Modifying a DataFrame

This illustrates how to modify existing elements, add new columns, add new rows, and delete columns and rows from a Pandas DataFrame. Adding a new row requires using `pd.concat` to combine the existing DataFrame with a new DataFrame containing the row. Deletion of a column is performed using the `del` keyword. Deleting a row requires the use of the drop method.

import pandas as pd

data = {'Name': ['Alice', 'Bob', 'Charlie', 'David'],
        'Age': [25, 30, 22, 28],
        'City': ['New York', 'London', 'Paris', 'Tokyo']}
df = pd.DataFrame(data)

# Modifying an element
df.loc[1, 'Age'] = 31
print("DataFrame after modifying Bob's age:\n", df)

# Adding a new column
df['Salary'] = [60000, 70000, 55000, 65000]
print("\nDataFrame after adding a salary column:\n", df)

# Adding a new row
new_row = {'Name': 'Eve', 'Age': 24, 'City': 'Sydney', 'Salary': 58000}
df = pd.concat([df, pd.DataFrame([new_row])], ignore_index=True)
print("\nDataFrame after adding a new row:\n", df)

# Deleting a column
del df['City']
print("\nDataFrame after deleting the City column:\n", df)

#Deleting a row
df = df.drop(5)
print("\nDataFrame after deleting the last row:\n", df) 

Real-Life Use Case: Analyzing Sales Data

Imagine you have sales data with columns like 'Product', 'Date', 'Quantity', and 'Price'. A Pandas DataFrame can store this data, allowing you to calculate total sales, identify best-selling products, and analyze sales trends over time.

Best Practices

  • Use descriptive column names: Clear and meaningful column names make your data easier to understand and work with.
  • Set an appropriate index: Choose a column to serve as the index if it provides meaningful information for accessing rows.
  • Handle missing data: Be aware of missing data (NaN) and use appropriate methods to handle it.

Interview Tip

Be prepared to discuss common DataFrame operations such as filtering, sorting, grouping, and merging data. These are essential for data analysis tasks.

Concepts Behind the Snippet

This code demonstrates the basic operations on Pandas DataFrames, including creation, data access, modification, adding rows and columns, and deleting rows and columns. Understanding these operations is crucial for effective data manipulation and analysis using Pandas.

Alternatives

Alternatives to Pandas DataFrames include NumPy arrays (for numerical data), dictionaries of lists, and SQL databases.
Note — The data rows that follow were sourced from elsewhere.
-- ==== Sys2Proof/Machine/ObjPaths.lean ====
section
/-!
DEFINITION. The commands of the object engine, path by path: the Dolop Object Protocol, ARP and ICMP (R413 to R416), SDO
(R412), Eddy (R418), work sequence numbers (R421) and Sounding (R425).
-/
namespace Sys2Proof.Machine

/-! ## The Dolop Object Protocol -/

/-- One second, in ticks. -/
abbrev second : Nat := 100000000

/-- The path of a DOP source address. -/
abbrev dopPath (ip : Nat) : Nat := 0x100 + ip

/-- The frame that a DOP command takes: the oldest one Confluence handed over on P0 to P7; at the service port (8), and from
the partner's (9), the operand. -/
def State.dopFrame (s : State) (p : Nat) (svc : List Nat) : Option (List Nat) :=
  if p ≤ 7 then (s.handed.find? (·.1 == p)).map (·.2) else some svc

/-- The engine serves DOP there (R413, R430, R432, R459). -/
def State.dopOn (s : State) (p : Nat) : Bool :=
  !s.rescue && if p ≤ 7 then s.flag .OD_CTL_DOP && s.ipOf p 0 != 0 else s.flag .OD_CTL_SVC && s.ipOf 8 0 != 0

/-- An IPv4 packet with options, or a fragment. -/
def ipOdd (b : List Nat) : Bool := b.getD 14 0 ≠ 0x45 || bit (b.getD 20 0) 5 || be b 20 2 % 8192 ≠ 0

/-- A DOP message that is not dropped: MAGIC, VERSION, no response, and its header whole. -/
def dopWhole (d : List Nat) : Bool :=
  28 ≤ d.length && leVal (d.take 2) = 0xD0A1 && d.getD 2 0 = 1 && !bit (d.getD 15 0) 1

/-- The class of a request on a port (R7, R8, R45). What the partner forwards (port 9) came with its SERVICE_KEY. -/
def State.dopClass (s : State) (p : Nat) : Nat :=
  if p ≤ 1 then 0 else if p ≤ 7 then 1 else if p = 9 || s.pw.key then 2 else 5

/-- The request of a DOP message in a frame. -/
def State.dopReq (s : State) (p : Nat) (b : List Nat) : OdReq :=
  let d := b.drop 42
  let f (i n : Nat) : Nat := leVal ((d.drop i).take n)
  { route := .dop p (b.take 70), cls := s.dopClass p, path := dopPath (be b 26 4), index := f 12 2, sub := f 14 1,
    write := f 3 1 ≠ 1, value := (d.drop 28).take (f 20 2), offset := f 16 4, wsn := f 8 4 }

/-- The requests that waited when the queue of their class held sixteen, and the others, in order: no SDO or Eddy request finds it full
(R410). `n` counts what waits of class P and E before. -/
def overFull : Nat × Nat → List (Nat × List Nat) → List (Nat × List Nat) × List (Nat × List Nat)
  | _, [] => ([], [])
  | n, h :: r =>
    let p := h.1 ≤ 1
    let e := (1 < h.1 && h.1 ≤ 7) || (0x200 ≤ h.1 && h.1 < 0x300)
    if (p && 16 ≤ n.1) || (e && h.1 ≤ 7 && 16 ≤ n.2) then
      let x := overFull n r
      (h :: x.1, x.2)
    else
      let x := overFull (n.1 + b2n p, n.2 + b2n e) r
      (x.1, h :: x.2)

/-- DOP requests of class P or E beyond the sixteenth that waits are answered "engine busy" (R410). -/
def State.odBusy (s : State) : State :=
  let x := overFull (0, 0) s.handed
  ({ s with handed := x.2 }).each x.1 fun s h =>
    ((s.inc .OD_CNT_BUSY).setF .OD_STAT_BUSYEVT).dopSend h.1 (h.2.take 70) 0 false abortBusy []

/-- It is the turn of a path: its request is the oldest that waits for the engine, or for a path whose request comes with the command
none waits (R410; log entry 104). -/
def State.odTurn (s : State) (path : Nat) : Bool :=
  match s.handed.find? fun h => h.1 ≤ 7 || 0x200 ≤ h.1 with
  | some h => h.1 == path
  | none => true
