-- ==== Sys2Proof/Machine/Dispatch.lean ====
section
/-!
DEFINITION. One arm for each command: a call of its meaning.
-/
namespace Sys2Proof.Machine
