/-- R331, R334, R336, R335, R477, opcode_table.json: Whatever the command, its operands and the state: exec answers a next
state. The manual gives every command an effect, a refused or unknown one too (a refused flag, a code, an access fault
answered, a record), and no meaning faults or refuses. A command changes nothing where the unit is without the clock and
power that it needs (Standby, Sleep, or no logic supply), but for those of the dies, the pins and the always-on domain;
nor does a command of a master that does not run: an application core in Trim, a frozen pair, a processor that the boot
ROM does not release. That these commands then do nothing is the reading of the model (log entry 25). What each command
does otherwise is stated by the other statements. -/
def Obligations.EveryCommandAnswersANextState : Prop :=
  (∀ (s : State) (i : Instr), ∃ t, exec i s = .next t)
    ∧ (∀ (s : State) (i : Instr), actsUnpowered i = false → s.awake = false → exec i s = .next s)
    ∧ (∀ (s : State) (i : Instr) (who : Initiator), sentBy i = some who → s.masterRuns who = false → exec i s = .next s)
end

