-- ==== Sys2Proof/Laws/Width.lean ====
section
/-!
SUPPORT. The width of every register field, one lemma for each.
-/
namespace Sys2Proof.Machine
The choice depends on the size of the data, the complexity of the analysis, and performance requirements.

FAQ

  • What is the difference between `.loc` and `.iloc`?

    `.loc` is label-based, meaning it uses the index labels to access rows and columns. `.iloc` is integer-based, meaning it uses integer positions to access rows and columns.
  • How do I filter a DataFrame based on a condition?

    You can use boolean indexing to filter a DataFrame. For example, `df[df['Age'] > 25]` will return a DataFrame containing only rows where the 'Age' column is greater than 25.